Super-appearance: the rope is tight and thin, tender and smooth, and the color is moist and even; Aroma and taste: the aroma is highly mellow, fresh and soft, with a unique "Qi Hong" style; Water color: red and bright; Leaf bottom: the tenderness is obvious, neat and bright in color.

1 grade-appearance: the rope is tight and thin, with obvious tenderness, uniform length and moist color; Aroma and taste: rich in aroma, with the unique fructose aroma of "Qi Hong"; Water color: red and bright; Bottom of leaves: the tender leaves are even and bright red.

Grade II-Appearance: the rope is thin and straight, the tenderness is not as good as Grade I, and the color is moist; Aroma and taste: mellow, with "Qi Hong" fructose flavor; Water color: red is not as bright as first class; Leaf bottom: the buds are even and moderately mellow.

Grade III-Appearance: the cable is tight, slightly thicker and more uniform than Grade II, and the surface tension is slightly loose; Aroma and taste: the aroma is mellow, fresh and strong, with a sense of convergence, and the characteristics of "Qihong" are still remarkable; Water color: red and bright; Leaf bottom: pure and moderately mellow.

Grade 4-Appearance: the rope is thick and solid, the leaf quality is slightly light, the uniformity is poor, and the color is dark; Aroma and taste: the aroma is mellow and has a corresponding concentration, and it still has a "Qi Hong" flavor; Water color: red and light color; Leaf bottom: poor uniformity, red and uneven color, with blue flowers.

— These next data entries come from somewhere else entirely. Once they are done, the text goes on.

-- ==== Sys2Proof/Machine/Drain.lean ====
section
/-! DEFINITION. DRAIN, output rows, the copies that the sieve takes of a sampled tile, and their layer
table (R135 to R146, R156, R178 to R183, R232, R240 to R242, R246, R255 to R257). -/

namespace Sys2Proof.Machine

/-! ### Output rows -/

/-- The values of a row that are written: those below K for a narrow output (R128, R137). -/
def liveValues (o : OperandDesc) (xs : List Num) : List Num :=
  if isNarrow o.format then xs.take (o.kLen - o.col0) else xs

/-- A row of output values in the output's format: narrow through the quantiser after division by 2^σ, wide
by one rounding (R178). -/
def writeRow (o : OperandDesc) (sigma : Int) (xs : List Num) : RowOut :=
  if isNarrow o.format then
    writeNarrowRow o.format o.block o.col0 ((liveValues o xs).map (fun x => x.scale (-sigma)))
  else writeWideRow o.format xs

/-- The statistics counts of rows of values, over those that are written (R174, R175). -/
def rowStats (o : OperandDesc) (entry : Nat) (vs : List (List Num)) (rs : List RowOut) : StatUpdate :=
  let all := vs.flatMap (liveValues o)
  { entry := entry
    amax := all.foldl (fun a v => if v.isFinNz then some (a.elim v.log2 (max v.log2)) else a) none
    nonfin := all.any (fun v => !v.isFin)
    vanish := (rs.map (·.vanish)).sum, sat := (rs.map (·.sat)).sum, elements := (rs.map (·.elems)).sum }

/-- The ranges that output rows of `count` elements take. -/
def outRanges (o : OperandDesc) (rows count : Nat) : List (Nat × Nat) :=
  let n := if isNarrow o.format then (count + o.block - 1) / o.block * o.block else count
  (List.range rows).map (fun r => (o.data + r * o.pitch, (n * fmtBits o.format + 7) / 8))
    ++ (if isNarrow o.format then (List.range rows).map (fun r => (o.scale + r * o.scalePitch, n / o.block * 2)) else [])

/-- Writes output rows into the cell store. -/
def Dev.putRows (d : Dev) (cell : Nat) (o : OperandDesc) (rs : List RowOut) : Dev :=
  (List.range rs.length).foldl (fun d r =>
    let x := rs.getD r RowOut.empty
    let d := d.storeBytes cell (o.data + r * o.pitch) x.data
    if isNarrow o.format then d.storeBytes cell (o.scale + r * o.scalePitch) x.scales else d) d

/-- An output descriptor that DRAIN and VST can write (R119, R137, R146). W1 and W2 have no MAXF, so nothing can be
written in them: SCFG takes such a descriptor and DRAIN and VST trap ILLEGAL, DESIGN CHOICE, log entry 41. -/
def outputOk (o : OperandDesc) (count : Nat) : Bool :=
  isWide o.format || (isNarrow o.format && wholeBlocks o.block o.col0 count o.kLen)

/-! ### The sieve's copies (R240 to R242, R246) -/

/-- The copy of one output of a DRAIN of a sampled tile (R242); `rs` are its rows as written. -/
def Dev.sieveCopy (d : Dev) (cell : Nat) (a : DrainArgs) (o : OperandDesc) (byChannel : Bool) (rs : List RowOut) : SieveCopy :=
  let c := d.cell cell
  let so := d.sigma o.entry
  { first := a.first, entry := o.entry, format := o.format, block := o.block, sigma := so
    parts := c.used.filter (fun p => overlaps p.first p.count a.first a.count)
    scales := (List.range a.count).map (fun i =>
      if a.rescale then mget (0x3F800000, 0) c.rescale (a.rescaleBase + i) else (0x3F800000, 0))
    written := rs.map (fun r => r.read.map (fun v =>
      if isNarrow o.format then (v.1.scale so, v.2 + so) else v))
    byChannel := byChannel
    bytes := ((outRanges o rs.length (if byChannel then min 64 o.kLen else a.count)).map (·.2)).sum + 8 * a.count }

/-- Bytes that the copies of a tile take: the planes, scale entries and expansion entries it used, each once, then the
rescale pairs and the outputs (R242). -/
def copyBytes (cs : List SieveCopy) : Nat :=
  (((cs.flatMap (fun c => c.parts.flatMap (·.reads))).eraseDups).map (·.2.2)).sum + (cs.map (·.bytes)).sum

/-! ### DRAIN -/

/-- The rescale pair of an output (R178, R179). -/
def Cell.scalePair (c : Cell) (a : DrainArgs) (i : Nat) : Num × Num :=
  if a.rescale then
    let p := mget (0x3F800000, 0) c.rescale (a.rescaleBase + i)
    (decodeElem 11 p.1, decodeElem 11 p.2)
  else (.fin false 1 0, .zero)

/-- The zero-point correction c of an output of a column (R181), with the Z that the passes of its entry latched
(R143). -/
def Cell.correction (c : Cell) (x w : OperandDesc) (col e : Nat) : Num :=
  let z := if w.affine && isCode w.format then mget 0 c.zeroPts e else 0
  let r := (entryFin (c.entry col (e + 128))).mul (.ofInt z 0)
  let q := (entryFin (c.entry col (e + 64))).mul (.ofInt x.zx 0)
  (if z = 0 then .zero else r).add (if x.zx = 0 then .zero else q)

/-- The output value of an entry of a column and whether it owes an invalid record (R178, R180, R232). -/
def Dev.drainOne (d : Dev) (cell : Nat) (a : DrainArgs) (x w : OperandDesc) (col i : Nat) : Num × Bool :=
  let c := d.cell cell
  let e := c.entry col (a.first + i)
  let v := entryValue e
  let corr := if e.t3.isSome then .zero else c.correction x w col (a.first + i)
  let p := c.scalePair a i
  let r := rescaled v.1 corr (d.sigma x.entry + d.sigma w.entry) p.1 p.2
  (r.1, r.2 || v.2)

/-- The transposed list of rows. -/
def columnsOf (n : Nat) (rows : List (List Num)) : List (List Num) :=
  (List.range n).map (fun i => rows.map (fun r => r.getD i .zero))

/-- Writes one output of a DRAIN: its rows, its statistics held with the tile, its saturations (R140, R175,
R234). -/
def Dev.drainInto (d : Dev) (cell : Nat) (a : DrainArgs) (o : OperandDesc) (vs : List (List Num)) (byChannel : Bool) :
    Dev × List RowOut :=
  let rs := vs.map (writeRow o (d.sigma o.entry))
  let d := d.putRows cell o rs
  let d := match o.entry, a.recomp with
    | some e, false =>
      let c := d.cell cell
      d.setCell cell { c with stats := c.stats ++ [rowStats o e vs rs] }
    | _, _ => d
  let hits := ((List.range rs.length).flatMap (fun r => ((rs.getD r RowOut.empty).sats).map (fun p =>
    let b := (o.col0 + p) / o.block
    if byChannel then (b, p, a.first + r) else (b, r, a.first + p))))
  let t3 := ((d.cell cell).entry 0 a.first).t3.isSome
  (d.exceptions cell 4 hits false t3 a.recomp, rs)

/-- DRAIN of entries that may be drained (R156, R178, R255, R257). -/
def Dev.drain (d : Dev) (cell : Nat) (a : DrainArgs) (x w o : OperandDesc) : Dev :=
  let rows := min 64 o.rows
  let d := if a.recomp then d
    else ((d.noteEntry cell o.entry).warmJit cell o.entry)
  let d := match a.save, a.recomp with
    | some sv, false => (d.noteEntry cell sv.entry).warmJit cell sv.entry
    | _, _ => d
  let grid := (List.range rows).map (fun r => (List.range a.count).map (fun i => d.drainOne cell a x w r i))
  let vs := grid.map (fun r => r.map (·.1))
  let invs := (List.range rows).flatMap (fun r => ((List.range a.count).filter (fun i =>
    ((grid.getD r []).getD i (.zero, false)).2)).map (fun i => (0xFFFFFFFF, r, a.first + i)))
  let t3 := ((d.cell cell).entry 0 a.first).t3.isSome
  let d := d.exceptions cell 1 invs false t3 a.recomp
  let p := d.drainInto cell a o vs false
  let q := a.save.map (fun sv => (sv, p.1.drainInto cell a sv (columnsOf a.count vs) true))
  let d := q.elim p.1 (·.2.1)
  let c := d.cell cell
  let d := match c.cur with
    | some t =>
      if !a.recomp && decide ((c.entry 0 a.first).m = 1) && !t3 && d.sampled t o.entry then
        let saved := q.elim [] (fun y => [d.sieveCopy cell a y.1 true y.2.2])
        d.setCell cell { c with samples := c.samples ++ [d.sieveCopy cell a o false p.2] ++ saved }
      else d
    | none => d
  d.event cell 1 1

/-- DRAIN (R87, R96, R146, R156, R169, R178, R179, R255, R257): it waits for the passes that name its entries; of a
poisoned tile it does not run; then its traps, then the outputs. -/
def execDrain (cell : Nat) (a : DrainArgs) (s : State) : Res :=
  s.onDev (fun d =>
    let c := d.cell cell
    match c.descX, c.descW, c.descO with
    | some x, some w, some o =>
      let rows := min 64 o.rows
      let saveRanges := a.save.elim [] (fun sv => outRanges sv a.count rows)
      let own := (List.range a.count).map (· + a.first)
      if c.entriesBusy (own ++ companions x w own) then d
      else d.launch cell [] (outRanges o rows a.count ++ saveRanges) (fun d =>
        let saveOk := a.save.elim true (fun sv =>
          d.descOk .output sv && decide (sv.col0 % 64 = 0) && outputOk sv rows)
        if c.poisoned then d
        else if decide (a.count = 0) || decide (256 < a.first + a.count) || !outputOk o a.count || !saveOk
            || (a.rescale && decide (4096 < a.rescaleBase + a.count)) then d.illegal cell
        else if (sfPlaces ((List.range a.count).map (· + a.first))).any (fun p =>
            let e := c.entry p.1 p.2
            !e.staked && e.t3.isNone) then d.trap cell 5 0
        else d.drain cell a x w o)
    | _, _, _ => d.instr cell (fun d => d.illegal cell))

end Sys2Proof.Machine
end

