-- ==== Sys2Proof/Machine/Thin.lean ====
section
/-! DEFINITION. The thin-channel engine: CONV, ARGMAX, TOPK and SORT requests, their queues and completion
(R219 to R230). -/

namespace Sys2Proof.Machine

/-! ### Queues (R219, R223) -/

/-- Stores a unit. -/
def Dev.setThn (d : Dev) (u : Nat) (t : Thn) : Dev := { d with thn := mput u t d.thn }

/-- A unit in service. -/
def Dev.thnUp (d : Dev) (u : Nat) : Bool := decide (d.blk THN u = stReady) || decide (d.blk THN u = stRunning)

/-- The unit that takes a new request: the one in service with the shorter queue, the lower on a tie. -/
def Dev.thnPick (d : Dev) : Nat :=
  let n (u : Nat) : Nat := (d.thnUnit u).jobs.length + (d.thnUnit u).hosts.length
  if d.thnUp 1 && (!d.thnUp 0 || decide (n 1 < n 0)) then 1 else 0

/-- A request as it is queued. -/
def ThnReq.queued (host : Bool) (addr ordinal : Nat) (c : JobCmd) : ThnReq :=
  { host := host, addr := addr, cmd := c, ordinal := ordinal, status := 0, count := 0, work := 0, cookie := c.cookie,
    entry := none, format := 0xFF, writes := [], stats := [], events := [], measured := false }

/-- Queues a THN command (R219, R523); the ordinal of a job request is its place among the step's (R383). -/
def Dev.thnQueue (d : Dev) (host : Bool) (c : JobCmd) : Dev :=
  let u := d.thnPick
  let t := d.thnUnit u
  let n := ((d.train.places.find? (fun x => decide (x.1 = c.num))).map (·.2)).getD 0
  let q := ThnReq.queued host (argOf c 0) n c
  if host then d.setThn u { t with hosts := t.hosts ++ [q] } else d.setThn u { t with jobs := t.jobs ++ [q] }

/-- The next request of a unit, and the unit without it (R219, R230): while both queues hold requests, HOST_WEIGHT job
requests go between two host requests. -/
def Dev.thnNext (d : Dev) (u : Nat) : Option (ThnReq × Thn) :=
  let t := d.thnUnit u
  let w := max 1 (d.actF R.THN_CFG_HOST_WEIGHT u)
  match t.jobs, t.hosts with
  | [], [] => none
  | j :: js, [] => some (j, { t with jobs := js, served := 0 })
  | [], h :: hs => some (h, { t with hosts := hs, served := 0 })
  | j :: js, h :: hs =>
    if t.served < w then some (j, { t with jobs := js, served := t.served + 1 })
    else some (h, { t with hosts := hs, served := 0 })

/-- COOKIE of a request's descriptor, where it can be read (R227). -/
def Dev.thnCookie (d : Dev) (q : ThnReq) : ThnReq :=
  if d.localOk q.addr 64 && (d.poisonIn q.addr 64).isNone then { q with cookie := d.nat (q.addr + 12) 4 } else q

/-- The completion of a request (R228, R525, R526): it carries the COOKIE of the request's descriptor, as R227 says, or
that of the ring entry where the descriptor cannot be read. Log entry 19. -/
def Dev.thnFinish (d : Dev) (u : Nat) (q : ThnReq) (status : Nat) : Dev :=
  let d := d.bump THN u (if q.host then 1 else 0) 1
  let d := if status = 0 then d else d.bump THN u 5 1
  let d := if status = 1 then d.setErr THN u 16 else if status = 2 then d.setErr THN u 18
    else if status = 3 then d.setErr THN u 17 else d
  let code := if status = 0 then 0 else 0x30 + status
  let n := if status = 0 then q.count else 0
  (if q.host then d else d.leaveOrder q.cmd).postCompletion { q.cmd with cookie := q.cookie } code n

/-- Host requests queued when HOST_EN falls complete with FEATURE_OFF (R230). -/
def Dev.thnHostOff (d : Dev) (u : Nat) : Dev :=
  if d.actF R.THN_CFG_HOST_EN u = 1 then d
  else
    let t := d.thnUnit u
    t.hosts.foldl (fun d q => d.thnFinish u (d.thnCookie q) 4) (d.setThn u { t with hosts := [] })

/-- The work of a cloched or failed unit moves to the other one, the request in progress first and from its
beginning; with no unit left it waits (R223). -/
def Dev.thnMove (d : Dev) (u : Nat) : Dev :=
  let t := d.thnUnit u
  let again (q : ThnReq) : ThnReq := { ThnReq.queued q.host q.addr q.ordinal q.cmd with measured := q.measured }
  let jobs := (t.current.filter (fun q => !q.host)).toList.map again ++ t.jobs
  let hosts := (t.current.filter (fun q => q.host)).toList.map again ++ t.hosts
  let o := 1 - u
  if d.thnUp o then
    let t' := d.thnUnit o
    (d.setThn u Thn.reset).setThn o { t' with jobs := t'.jobs ++ jobs, hosts := t'.hosts ++ hosts }
  else d.setThn u { t with jobs := jobs, hosts := hosts, current := none }

/-- Some request waits or runs on a unit. -/
def Dev.thnHolds (d : Dev) (u : Nat) : Bool :=
  let t := d.thnUnit u
  !t.jobs.isEmpty || !t.hosts.isEmpty || t.current.isSome

/-- A unit that comes into service takes over what waits on the other one while that is out of service (R223). -/
def Dev.thnTakeOver (d : Dev) (u : Nat) : Dev :=
  if d.thnUp u && !d.thnUp (1 - u) && d.thnHolds (1 - u) then d.thnMove (1 - u) else d

/-! ### Common checks (R227, R228) -/

/-- Outcome of a request's checks and computation. -/
structure ThnOut where
  status : Nat
  count  : Nat
  work   : Nat
  fault  : Option Nat
  entry  : Option Nat
  format : Nat
  writes : List (Nat × List Byte)
  stats  : List StatUpdate
  events : List (Nat × Nat × Nat)
  reads  : List (Nat × Nat)
  deriving DecidableEq, Repr

/-- A request that ends with a status and writes nothing. -/
def ThnOut.ended (status : Nat) (fault : Option Nat) : ThnOut := ⟨status, 0, 0, fault, none, 0xFF, [], [], [], []⟩

/-- Refuses addresses (R228), then sources that meet a poisoned word (R223), else goes on. -/
def Dev.thnChecked (d : Dev) (srcs dsts : List (Nat × Nat)) (f : ThnOut) : ThnOut :=
  if (srcs ++ dsts).any (fun r => !d.localOk r.1 r.2) then ThnOut.ended 2 none
  else match srcs.findSome? (fun r => d.poisonIn r.1 r.2) with
  | some a => { ThnOut.ended 3 (some a) with reads := srcs }
  | none => { f with reads := srcs }

/-- A reserved bit of FLAGS is set, or SRC_HOST is on a request that is not a host's (R227, R228). -/
def badFlags (q : ThnReq) (flags : Nat) : Bool := decide (8 ≤ flags) || (bitOf flags 2 && !q.host)

/-- Where the device reads what a request with SRC_HOST brings from the bus: above every device address. -/
abbrev hostBase : Nat := 2 ^ 64

/-- Device memory, with the bytes of a request with SRC_HOST at `hostBase` (R228). -/
def Dev.srcRd (d : Dev) (hostSrc : List Byte) : Nat → Byte :=
  fun a => if hostBase ≤ a then hostSrc.getD (a - hostBase) 0 else d.memRd a

/-- A 32-bit entry field: all ones names none. -/
def entryOpt (v : Nat) : Option Nat := if v = 0xFFFFFFFF then none else some v

/-! ### Scores (R225) -/

/-- Bytes of a score of a FORMAT; 0 for a FORMAT that scores do not take. -/
def scoreBytes : Nat → Nat
  | 9 => 2 | 10 => 2 | 11 => 4 | 12 => 8 | 13 => 4
  | _ => 0

/-- A score as a value. -/
def scoreVal (f v : Nat) : Num := if f = 13 then .ofInt (sext 32 v) 0 else decodeElem f v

Grade 5-Appearance: the cable is thick, slightly ribbed, with poor uniformity and gray color; Aroma and taste: the aroma is sweet and light, but it has no coarse and old taste; Water color: red and light color; Bottom of leaves: blue flowers, slightly pedicled.

Grade 6-appearance: the rope is loose and colorful; Aroma and taste: the aroma is coarse and weak, and the concentration is insufficient; Water color: red and bright, not bright enough; Leaf bottom: red miscellaneous, multi-peduncle.

Grade 7-Appearance: loose rope foam, light weight and light bone, simple stem, orange; Aroma and taste: the aroma is low and light, and the taste is coarse and old; Water color: light and unknown; Leaf base: The stem is thick and dark.